> **Dataset excerpts**:
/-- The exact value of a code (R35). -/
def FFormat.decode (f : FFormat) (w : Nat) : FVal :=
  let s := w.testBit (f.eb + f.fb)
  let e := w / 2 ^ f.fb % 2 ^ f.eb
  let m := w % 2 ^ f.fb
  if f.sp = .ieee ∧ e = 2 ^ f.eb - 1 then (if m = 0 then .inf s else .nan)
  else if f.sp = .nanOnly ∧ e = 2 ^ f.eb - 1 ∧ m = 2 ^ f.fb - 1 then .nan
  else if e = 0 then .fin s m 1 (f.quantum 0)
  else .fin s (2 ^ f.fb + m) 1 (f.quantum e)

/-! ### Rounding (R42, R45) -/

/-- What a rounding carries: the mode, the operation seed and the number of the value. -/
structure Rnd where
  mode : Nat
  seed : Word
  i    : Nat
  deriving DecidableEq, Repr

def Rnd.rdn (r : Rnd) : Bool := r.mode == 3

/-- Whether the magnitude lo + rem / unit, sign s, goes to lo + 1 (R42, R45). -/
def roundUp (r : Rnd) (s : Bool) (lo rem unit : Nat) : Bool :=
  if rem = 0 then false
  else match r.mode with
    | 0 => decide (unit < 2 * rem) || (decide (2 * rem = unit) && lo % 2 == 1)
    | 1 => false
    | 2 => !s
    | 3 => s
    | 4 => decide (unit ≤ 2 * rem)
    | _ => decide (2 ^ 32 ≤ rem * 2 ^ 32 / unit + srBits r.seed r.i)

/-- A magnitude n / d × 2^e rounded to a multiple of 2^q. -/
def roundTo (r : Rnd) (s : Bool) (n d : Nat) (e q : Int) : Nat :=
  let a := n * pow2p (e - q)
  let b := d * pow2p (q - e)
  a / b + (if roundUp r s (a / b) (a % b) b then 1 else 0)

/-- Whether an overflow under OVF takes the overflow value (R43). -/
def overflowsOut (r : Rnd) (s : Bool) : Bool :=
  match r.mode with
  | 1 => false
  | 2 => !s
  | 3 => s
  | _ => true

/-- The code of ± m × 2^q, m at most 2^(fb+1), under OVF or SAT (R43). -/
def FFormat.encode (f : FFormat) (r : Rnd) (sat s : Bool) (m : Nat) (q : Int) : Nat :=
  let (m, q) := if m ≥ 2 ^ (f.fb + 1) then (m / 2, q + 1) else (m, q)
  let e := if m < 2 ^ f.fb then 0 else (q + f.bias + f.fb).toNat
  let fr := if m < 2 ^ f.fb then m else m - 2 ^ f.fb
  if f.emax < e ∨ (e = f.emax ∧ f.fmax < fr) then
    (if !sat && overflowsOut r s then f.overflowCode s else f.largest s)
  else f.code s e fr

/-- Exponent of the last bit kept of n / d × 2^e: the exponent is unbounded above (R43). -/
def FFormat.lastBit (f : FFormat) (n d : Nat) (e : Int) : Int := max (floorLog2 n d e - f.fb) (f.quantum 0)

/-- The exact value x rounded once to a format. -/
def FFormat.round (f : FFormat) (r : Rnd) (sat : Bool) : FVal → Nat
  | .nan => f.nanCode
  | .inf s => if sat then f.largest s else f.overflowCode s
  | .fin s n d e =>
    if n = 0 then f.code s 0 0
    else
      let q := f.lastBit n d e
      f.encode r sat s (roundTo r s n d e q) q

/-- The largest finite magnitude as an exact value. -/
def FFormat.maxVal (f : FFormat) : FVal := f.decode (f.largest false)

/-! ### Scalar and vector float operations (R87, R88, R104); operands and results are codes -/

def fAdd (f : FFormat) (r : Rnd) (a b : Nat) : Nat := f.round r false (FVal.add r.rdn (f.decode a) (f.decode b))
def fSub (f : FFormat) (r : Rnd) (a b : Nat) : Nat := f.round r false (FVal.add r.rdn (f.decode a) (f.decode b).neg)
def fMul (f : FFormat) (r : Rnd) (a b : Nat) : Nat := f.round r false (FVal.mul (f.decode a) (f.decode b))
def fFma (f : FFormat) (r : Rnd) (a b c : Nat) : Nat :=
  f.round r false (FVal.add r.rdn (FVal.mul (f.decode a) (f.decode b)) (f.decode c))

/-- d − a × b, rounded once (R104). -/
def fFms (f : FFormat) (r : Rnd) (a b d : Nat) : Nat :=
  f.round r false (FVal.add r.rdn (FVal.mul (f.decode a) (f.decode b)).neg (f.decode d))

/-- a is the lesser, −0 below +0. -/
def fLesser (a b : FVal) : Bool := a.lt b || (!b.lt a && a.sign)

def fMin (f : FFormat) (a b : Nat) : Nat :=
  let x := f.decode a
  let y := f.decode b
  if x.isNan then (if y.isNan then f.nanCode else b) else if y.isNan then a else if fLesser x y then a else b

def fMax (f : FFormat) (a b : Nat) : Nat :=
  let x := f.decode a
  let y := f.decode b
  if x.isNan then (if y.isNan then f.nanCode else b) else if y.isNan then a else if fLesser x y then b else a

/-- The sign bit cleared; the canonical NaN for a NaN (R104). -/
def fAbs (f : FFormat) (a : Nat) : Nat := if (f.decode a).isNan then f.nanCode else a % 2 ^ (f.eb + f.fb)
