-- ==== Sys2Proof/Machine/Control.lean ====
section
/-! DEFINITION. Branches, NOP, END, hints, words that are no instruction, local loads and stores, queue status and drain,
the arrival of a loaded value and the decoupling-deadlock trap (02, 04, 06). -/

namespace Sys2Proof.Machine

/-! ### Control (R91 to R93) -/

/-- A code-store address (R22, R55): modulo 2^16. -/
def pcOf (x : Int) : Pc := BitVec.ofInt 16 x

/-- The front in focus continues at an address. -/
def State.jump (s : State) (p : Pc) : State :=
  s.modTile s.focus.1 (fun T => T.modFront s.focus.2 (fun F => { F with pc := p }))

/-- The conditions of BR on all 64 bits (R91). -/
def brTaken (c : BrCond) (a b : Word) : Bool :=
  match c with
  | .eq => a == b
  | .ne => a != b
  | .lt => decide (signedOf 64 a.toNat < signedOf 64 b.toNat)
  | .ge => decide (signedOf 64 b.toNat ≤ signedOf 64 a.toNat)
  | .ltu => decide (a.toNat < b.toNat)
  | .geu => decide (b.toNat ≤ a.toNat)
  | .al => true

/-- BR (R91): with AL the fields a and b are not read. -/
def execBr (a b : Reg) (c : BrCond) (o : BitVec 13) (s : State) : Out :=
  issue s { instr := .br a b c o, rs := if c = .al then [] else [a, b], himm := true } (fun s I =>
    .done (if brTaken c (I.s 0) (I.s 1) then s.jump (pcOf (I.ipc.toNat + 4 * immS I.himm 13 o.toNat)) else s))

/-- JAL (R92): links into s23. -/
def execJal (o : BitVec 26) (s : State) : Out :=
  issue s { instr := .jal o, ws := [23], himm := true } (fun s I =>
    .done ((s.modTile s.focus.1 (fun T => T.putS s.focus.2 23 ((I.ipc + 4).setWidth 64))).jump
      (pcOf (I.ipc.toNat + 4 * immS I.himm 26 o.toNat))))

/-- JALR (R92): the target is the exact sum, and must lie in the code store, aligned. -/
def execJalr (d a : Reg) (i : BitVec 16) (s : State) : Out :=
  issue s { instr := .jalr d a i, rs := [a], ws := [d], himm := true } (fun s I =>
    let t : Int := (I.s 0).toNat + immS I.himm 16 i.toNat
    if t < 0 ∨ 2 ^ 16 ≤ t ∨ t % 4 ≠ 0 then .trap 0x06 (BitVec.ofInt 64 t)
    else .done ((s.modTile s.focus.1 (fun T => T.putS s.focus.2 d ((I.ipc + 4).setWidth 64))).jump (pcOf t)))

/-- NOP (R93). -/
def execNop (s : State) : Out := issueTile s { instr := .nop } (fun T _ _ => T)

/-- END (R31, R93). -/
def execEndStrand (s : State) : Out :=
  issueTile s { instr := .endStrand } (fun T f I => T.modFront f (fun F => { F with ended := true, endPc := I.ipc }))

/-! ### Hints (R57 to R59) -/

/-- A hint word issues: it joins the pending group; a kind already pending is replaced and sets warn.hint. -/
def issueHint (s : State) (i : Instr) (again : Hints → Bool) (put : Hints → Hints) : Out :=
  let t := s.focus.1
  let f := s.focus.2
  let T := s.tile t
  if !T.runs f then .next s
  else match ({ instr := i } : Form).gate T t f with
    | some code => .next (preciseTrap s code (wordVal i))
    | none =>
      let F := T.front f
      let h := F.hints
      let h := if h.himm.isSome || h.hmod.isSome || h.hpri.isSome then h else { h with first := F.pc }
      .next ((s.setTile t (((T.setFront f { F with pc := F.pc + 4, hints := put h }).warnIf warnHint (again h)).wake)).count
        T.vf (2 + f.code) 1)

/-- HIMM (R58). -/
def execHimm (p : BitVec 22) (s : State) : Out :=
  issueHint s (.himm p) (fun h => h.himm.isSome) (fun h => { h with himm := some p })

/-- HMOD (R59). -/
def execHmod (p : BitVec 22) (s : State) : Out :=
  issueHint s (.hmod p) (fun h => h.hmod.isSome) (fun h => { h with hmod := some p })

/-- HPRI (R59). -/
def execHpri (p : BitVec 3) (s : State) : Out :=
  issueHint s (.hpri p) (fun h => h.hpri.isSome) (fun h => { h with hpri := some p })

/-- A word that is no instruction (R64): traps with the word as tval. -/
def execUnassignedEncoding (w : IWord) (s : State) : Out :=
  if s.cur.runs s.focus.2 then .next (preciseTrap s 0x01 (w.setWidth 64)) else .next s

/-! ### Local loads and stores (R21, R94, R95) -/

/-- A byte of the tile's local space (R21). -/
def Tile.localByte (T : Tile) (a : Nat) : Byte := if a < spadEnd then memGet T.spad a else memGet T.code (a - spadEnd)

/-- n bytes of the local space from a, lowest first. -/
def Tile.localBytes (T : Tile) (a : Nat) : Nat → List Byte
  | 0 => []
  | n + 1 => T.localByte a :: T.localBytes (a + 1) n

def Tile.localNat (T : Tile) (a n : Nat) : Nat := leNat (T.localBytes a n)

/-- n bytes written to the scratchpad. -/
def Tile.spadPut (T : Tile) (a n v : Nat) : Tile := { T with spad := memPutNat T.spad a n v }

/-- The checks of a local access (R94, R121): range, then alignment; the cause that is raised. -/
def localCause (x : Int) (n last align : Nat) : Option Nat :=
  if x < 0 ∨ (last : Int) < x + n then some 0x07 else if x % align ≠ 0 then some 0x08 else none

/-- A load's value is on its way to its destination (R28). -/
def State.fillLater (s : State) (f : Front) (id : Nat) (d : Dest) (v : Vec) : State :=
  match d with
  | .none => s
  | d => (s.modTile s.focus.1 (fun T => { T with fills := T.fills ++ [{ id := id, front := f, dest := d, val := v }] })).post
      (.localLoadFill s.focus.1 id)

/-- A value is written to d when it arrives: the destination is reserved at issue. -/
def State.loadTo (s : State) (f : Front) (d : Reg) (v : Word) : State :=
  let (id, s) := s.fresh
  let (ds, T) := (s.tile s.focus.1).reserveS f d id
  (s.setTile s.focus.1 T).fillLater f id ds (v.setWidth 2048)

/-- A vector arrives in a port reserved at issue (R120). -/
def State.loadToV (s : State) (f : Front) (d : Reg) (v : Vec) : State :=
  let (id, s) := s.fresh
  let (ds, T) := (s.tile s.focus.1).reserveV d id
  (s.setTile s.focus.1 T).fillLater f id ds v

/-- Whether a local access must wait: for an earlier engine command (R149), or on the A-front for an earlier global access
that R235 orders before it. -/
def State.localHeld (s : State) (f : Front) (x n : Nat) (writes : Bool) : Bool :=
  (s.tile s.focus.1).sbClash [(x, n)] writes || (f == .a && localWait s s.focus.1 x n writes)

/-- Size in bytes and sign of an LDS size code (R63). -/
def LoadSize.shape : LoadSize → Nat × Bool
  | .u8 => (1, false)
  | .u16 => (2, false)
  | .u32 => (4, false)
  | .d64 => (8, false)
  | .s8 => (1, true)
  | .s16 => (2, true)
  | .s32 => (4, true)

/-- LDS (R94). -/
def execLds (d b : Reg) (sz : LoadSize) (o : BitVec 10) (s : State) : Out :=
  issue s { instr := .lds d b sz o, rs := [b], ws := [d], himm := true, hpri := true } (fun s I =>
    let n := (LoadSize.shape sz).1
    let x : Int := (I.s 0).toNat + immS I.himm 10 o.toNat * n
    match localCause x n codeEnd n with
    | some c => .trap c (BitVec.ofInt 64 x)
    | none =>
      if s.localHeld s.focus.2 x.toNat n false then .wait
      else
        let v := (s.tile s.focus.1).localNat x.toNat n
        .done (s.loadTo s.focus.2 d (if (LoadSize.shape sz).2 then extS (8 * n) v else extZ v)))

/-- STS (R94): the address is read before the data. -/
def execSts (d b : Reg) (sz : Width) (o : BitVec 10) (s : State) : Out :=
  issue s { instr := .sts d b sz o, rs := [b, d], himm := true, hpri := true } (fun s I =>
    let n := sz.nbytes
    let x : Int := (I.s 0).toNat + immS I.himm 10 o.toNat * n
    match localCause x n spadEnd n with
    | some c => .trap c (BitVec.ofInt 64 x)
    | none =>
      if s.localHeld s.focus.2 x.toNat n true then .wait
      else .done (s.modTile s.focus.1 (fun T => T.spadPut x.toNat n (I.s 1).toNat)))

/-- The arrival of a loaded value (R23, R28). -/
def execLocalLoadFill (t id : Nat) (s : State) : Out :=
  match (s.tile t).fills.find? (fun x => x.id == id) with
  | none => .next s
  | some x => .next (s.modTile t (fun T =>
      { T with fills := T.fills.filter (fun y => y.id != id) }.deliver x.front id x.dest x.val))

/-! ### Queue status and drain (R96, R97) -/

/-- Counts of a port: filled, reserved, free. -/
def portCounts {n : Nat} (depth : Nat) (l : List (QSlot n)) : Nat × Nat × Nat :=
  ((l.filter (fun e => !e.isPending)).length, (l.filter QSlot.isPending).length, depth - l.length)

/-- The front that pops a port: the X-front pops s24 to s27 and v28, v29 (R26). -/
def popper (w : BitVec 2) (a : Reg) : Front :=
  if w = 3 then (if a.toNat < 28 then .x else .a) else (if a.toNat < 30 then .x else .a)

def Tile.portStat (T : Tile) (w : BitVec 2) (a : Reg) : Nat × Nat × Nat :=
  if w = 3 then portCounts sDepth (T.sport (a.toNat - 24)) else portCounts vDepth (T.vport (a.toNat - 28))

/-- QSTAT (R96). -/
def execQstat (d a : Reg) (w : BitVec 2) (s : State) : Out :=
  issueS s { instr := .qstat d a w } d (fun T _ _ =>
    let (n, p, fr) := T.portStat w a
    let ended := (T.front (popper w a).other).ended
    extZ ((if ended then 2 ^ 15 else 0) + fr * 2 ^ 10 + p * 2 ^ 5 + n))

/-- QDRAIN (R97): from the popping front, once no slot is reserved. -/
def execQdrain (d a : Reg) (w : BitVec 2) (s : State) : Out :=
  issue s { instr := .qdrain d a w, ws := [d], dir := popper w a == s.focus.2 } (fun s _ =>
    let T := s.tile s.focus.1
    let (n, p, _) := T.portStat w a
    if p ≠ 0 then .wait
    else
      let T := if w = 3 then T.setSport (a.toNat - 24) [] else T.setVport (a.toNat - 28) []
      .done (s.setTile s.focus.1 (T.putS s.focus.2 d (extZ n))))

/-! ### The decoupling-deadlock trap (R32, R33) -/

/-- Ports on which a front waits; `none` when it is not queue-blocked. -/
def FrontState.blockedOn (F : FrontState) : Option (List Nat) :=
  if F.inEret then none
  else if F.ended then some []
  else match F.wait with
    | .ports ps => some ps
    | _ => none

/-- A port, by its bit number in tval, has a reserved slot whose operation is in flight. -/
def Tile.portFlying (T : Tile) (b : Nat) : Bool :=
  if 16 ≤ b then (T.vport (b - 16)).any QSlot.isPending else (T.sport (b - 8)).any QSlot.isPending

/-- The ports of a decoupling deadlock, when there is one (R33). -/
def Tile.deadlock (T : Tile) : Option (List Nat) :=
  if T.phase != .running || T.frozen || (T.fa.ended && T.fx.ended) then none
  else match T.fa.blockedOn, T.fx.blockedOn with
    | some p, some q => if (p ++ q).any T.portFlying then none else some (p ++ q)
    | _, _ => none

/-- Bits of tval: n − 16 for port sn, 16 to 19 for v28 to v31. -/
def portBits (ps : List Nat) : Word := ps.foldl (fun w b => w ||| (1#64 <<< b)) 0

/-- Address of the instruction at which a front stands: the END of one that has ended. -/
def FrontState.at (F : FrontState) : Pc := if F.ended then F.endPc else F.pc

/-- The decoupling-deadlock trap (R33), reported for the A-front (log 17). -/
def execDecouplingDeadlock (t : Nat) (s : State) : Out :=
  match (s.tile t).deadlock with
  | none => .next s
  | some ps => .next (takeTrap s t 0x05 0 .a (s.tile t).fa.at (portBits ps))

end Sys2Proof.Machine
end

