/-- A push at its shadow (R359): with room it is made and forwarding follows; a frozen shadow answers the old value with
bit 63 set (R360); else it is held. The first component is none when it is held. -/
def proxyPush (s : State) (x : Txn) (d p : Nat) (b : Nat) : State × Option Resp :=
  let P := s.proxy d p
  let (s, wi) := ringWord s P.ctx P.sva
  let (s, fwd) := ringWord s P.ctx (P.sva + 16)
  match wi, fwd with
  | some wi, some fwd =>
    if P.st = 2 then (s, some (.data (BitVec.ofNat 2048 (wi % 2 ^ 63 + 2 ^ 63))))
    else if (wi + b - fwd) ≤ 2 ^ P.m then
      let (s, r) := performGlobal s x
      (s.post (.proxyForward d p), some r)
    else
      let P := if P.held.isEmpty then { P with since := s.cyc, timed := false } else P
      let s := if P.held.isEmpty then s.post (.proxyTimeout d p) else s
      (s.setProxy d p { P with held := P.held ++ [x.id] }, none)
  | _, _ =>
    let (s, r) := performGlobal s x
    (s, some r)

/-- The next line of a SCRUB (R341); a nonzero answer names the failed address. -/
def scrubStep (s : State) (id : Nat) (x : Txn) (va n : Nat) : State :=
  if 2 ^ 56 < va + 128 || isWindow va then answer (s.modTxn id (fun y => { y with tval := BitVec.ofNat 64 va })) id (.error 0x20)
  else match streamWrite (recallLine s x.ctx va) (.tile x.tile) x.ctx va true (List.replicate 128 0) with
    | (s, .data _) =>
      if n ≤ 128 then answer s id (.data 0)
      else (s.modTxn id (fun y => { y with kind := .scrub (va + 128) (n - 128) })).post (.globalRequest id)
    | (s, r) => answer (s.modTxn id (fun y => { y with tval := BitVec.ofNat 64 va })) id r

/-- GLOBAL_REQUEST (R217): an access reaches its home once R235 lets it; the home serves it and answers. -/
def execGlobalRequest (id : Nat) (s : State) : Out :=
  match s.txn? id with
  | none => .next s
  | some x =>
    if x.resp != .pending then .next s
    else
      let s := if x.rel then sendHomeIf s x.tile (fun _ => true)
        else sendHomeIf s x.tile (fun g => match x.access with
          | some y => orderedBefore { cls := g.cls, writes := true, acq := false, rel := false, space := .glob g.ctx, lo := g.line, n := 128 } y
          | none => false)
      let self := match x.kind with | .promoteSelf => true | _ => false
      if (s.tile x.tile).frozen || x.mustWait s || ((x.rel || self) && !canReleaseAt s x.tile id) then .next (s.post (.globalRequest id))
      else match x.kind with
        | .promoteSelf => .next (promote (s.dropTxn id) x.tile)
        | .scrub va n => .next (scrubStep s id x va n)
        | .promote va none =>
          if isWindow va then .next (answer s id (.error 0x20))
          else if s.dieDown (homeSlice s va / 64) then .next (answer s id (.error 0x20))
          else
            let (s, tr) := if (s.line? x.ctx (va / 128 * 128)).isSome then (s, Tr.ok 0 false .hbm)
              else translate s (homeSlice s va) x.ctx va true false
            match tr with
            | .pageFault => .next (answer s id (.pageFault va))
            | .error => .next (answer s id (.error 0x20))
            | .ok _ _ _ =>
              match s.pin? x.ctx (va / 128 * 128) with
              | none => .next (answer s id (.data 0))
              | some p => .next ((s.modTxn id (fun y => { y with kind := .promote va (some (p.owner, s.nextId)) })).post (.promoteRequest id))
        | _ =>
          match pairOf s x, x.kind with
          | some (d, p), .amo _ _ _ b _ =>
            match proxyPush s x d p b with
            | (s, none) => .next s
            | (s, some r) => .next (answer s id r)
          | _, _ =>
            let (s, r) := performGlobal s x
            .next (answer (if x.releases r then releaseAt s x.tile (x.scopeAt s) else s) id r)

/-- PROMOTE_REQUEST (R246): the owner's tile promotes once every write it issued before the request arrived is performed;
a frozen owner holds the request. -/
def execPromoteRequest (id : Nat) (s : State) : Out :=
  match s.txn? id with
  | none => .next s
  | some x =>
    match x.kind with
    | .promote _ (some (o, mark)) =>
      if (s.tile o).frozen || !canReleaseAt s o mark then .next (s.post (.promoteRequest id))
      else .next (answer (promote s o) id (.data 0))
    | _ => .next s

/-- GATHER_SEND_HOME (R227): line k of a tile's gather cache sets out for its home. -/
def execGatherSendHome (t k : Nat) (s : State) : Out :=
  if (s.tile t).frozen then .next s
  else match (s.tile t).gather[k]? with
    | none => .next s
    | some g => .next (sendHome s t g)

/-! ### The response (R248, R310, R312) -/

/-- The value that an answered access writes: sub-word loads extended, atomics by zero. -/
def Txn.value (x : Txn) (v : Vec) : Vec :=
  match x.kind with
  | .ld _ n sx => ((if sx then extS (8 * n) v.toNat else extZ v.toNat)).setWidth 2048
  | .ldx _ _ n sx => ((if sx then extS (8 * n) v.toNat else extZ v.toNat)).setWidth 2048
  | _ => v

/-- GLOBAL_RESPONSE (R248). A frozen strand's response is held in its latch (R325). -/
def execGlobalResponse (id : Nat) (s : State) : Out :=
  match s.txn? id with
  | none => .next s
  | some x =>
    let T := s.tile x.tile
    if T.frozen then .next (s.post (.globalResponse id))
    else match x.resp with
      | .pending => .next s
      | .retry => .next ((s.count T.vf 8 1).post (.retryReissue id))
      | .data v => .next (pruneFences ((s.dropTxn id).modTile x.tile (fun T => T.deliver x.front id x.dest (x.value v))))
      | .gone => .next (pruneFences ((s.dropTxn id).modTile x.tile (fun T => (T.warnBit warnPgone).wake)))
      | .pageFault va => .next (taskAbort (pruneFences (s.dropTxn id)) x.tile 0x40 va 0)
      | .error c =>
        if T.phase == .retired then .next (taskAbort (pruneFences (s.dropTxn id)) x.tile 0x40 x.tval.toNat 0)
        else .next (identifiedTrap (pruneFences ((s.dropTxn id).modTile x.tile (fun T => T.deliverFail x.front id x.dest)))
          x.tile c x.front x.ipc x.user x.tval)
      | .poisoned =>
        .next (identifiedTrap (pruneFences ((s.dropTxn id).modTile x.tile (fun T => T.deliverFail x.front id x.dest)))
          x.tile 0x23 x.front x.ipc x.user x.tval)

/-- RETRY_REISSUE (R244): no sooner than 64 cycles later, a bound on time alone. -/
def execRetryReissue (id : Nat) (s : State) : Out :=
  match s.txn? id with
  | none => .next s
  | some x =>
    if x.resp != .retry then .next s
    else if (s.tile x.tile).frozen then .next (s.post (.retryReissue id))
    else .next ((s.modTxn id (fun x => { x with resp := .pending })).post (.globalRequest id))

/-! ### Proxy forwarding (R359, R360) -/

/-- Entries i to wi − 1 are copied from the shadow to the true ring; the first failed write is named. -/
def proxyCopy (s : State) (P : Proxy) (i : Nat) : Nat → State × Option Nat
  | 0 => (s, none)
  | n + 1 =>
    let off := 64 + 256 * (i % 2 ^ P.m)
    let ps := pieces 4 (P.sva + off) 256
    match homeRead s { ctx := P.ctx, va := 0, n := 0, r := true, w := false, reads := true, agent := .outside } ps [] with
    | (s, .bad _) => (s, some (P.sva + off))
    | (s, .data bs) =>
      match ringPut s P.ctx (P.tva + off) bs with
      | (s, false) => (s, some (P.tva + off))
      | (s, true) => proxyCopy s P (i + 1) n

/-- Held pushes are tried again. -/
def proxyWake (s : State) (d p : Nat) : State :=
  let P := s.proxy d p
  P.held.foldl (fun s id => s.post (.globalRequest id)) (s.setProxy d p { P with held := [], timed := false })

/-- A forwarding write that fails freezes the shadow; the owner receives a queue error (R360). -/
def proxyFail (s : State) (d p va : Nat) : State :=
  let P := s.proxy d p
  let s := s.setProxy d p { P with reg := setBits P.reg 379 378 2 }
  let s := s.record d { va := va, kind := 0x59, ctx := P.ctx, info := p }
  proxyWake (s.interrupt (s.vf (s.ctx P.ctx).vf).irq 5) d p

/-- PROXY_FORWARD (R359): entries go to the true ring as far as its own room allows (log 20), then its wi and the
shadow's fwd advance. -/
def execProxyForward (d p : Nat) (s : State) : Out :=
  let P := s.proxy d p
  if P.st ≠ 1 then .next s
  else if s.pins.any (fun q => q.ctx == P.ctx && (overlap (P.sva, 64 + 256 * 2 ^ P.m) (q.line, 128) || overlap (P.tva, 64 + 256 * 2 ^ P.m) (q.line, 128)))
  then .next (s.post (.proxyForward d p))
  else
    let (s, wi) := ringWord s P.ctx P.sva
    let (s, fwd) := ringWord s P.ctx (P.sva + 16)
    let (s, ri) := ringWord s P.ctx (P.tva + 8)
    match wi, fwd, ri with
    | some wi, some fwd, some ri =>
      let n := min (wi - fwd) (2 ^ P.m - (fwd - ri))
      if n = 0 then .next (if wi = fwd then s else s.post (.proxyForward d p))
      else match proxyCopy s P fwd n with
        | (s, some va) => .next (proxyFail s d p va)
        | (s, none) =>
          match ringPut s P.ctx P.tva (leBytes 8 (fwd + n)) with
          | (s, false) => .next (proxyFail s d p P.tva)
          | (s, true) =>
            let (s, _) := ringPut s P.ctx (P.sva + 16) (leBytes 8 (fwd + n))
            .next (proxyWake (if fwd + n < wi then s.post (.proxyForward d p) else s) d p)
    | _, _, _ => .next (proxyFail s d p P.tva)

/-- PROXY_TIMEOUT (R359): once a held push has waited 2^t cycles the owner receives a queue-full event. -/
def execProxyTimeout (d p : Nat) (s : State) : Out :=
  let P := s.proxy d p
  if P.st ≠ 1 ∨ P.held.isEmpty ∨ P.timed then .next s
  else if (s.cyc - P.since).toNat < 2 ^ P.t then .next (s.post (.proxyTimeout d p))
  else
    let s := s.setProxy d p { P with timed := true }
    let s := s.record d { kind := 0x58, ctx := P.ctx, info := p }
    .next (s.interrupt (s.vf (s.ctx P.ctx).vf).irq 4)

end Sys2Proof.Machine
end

> **Assignment**:
Return every line from the material that contains the word "scrubStep".

> **Solution to this exercise**:
def scrubStep (s : State) (id : Nat) (x : Txn) (va n : Nat) : State :=
        | .scrub va n => .next (scrubStep s id x va n)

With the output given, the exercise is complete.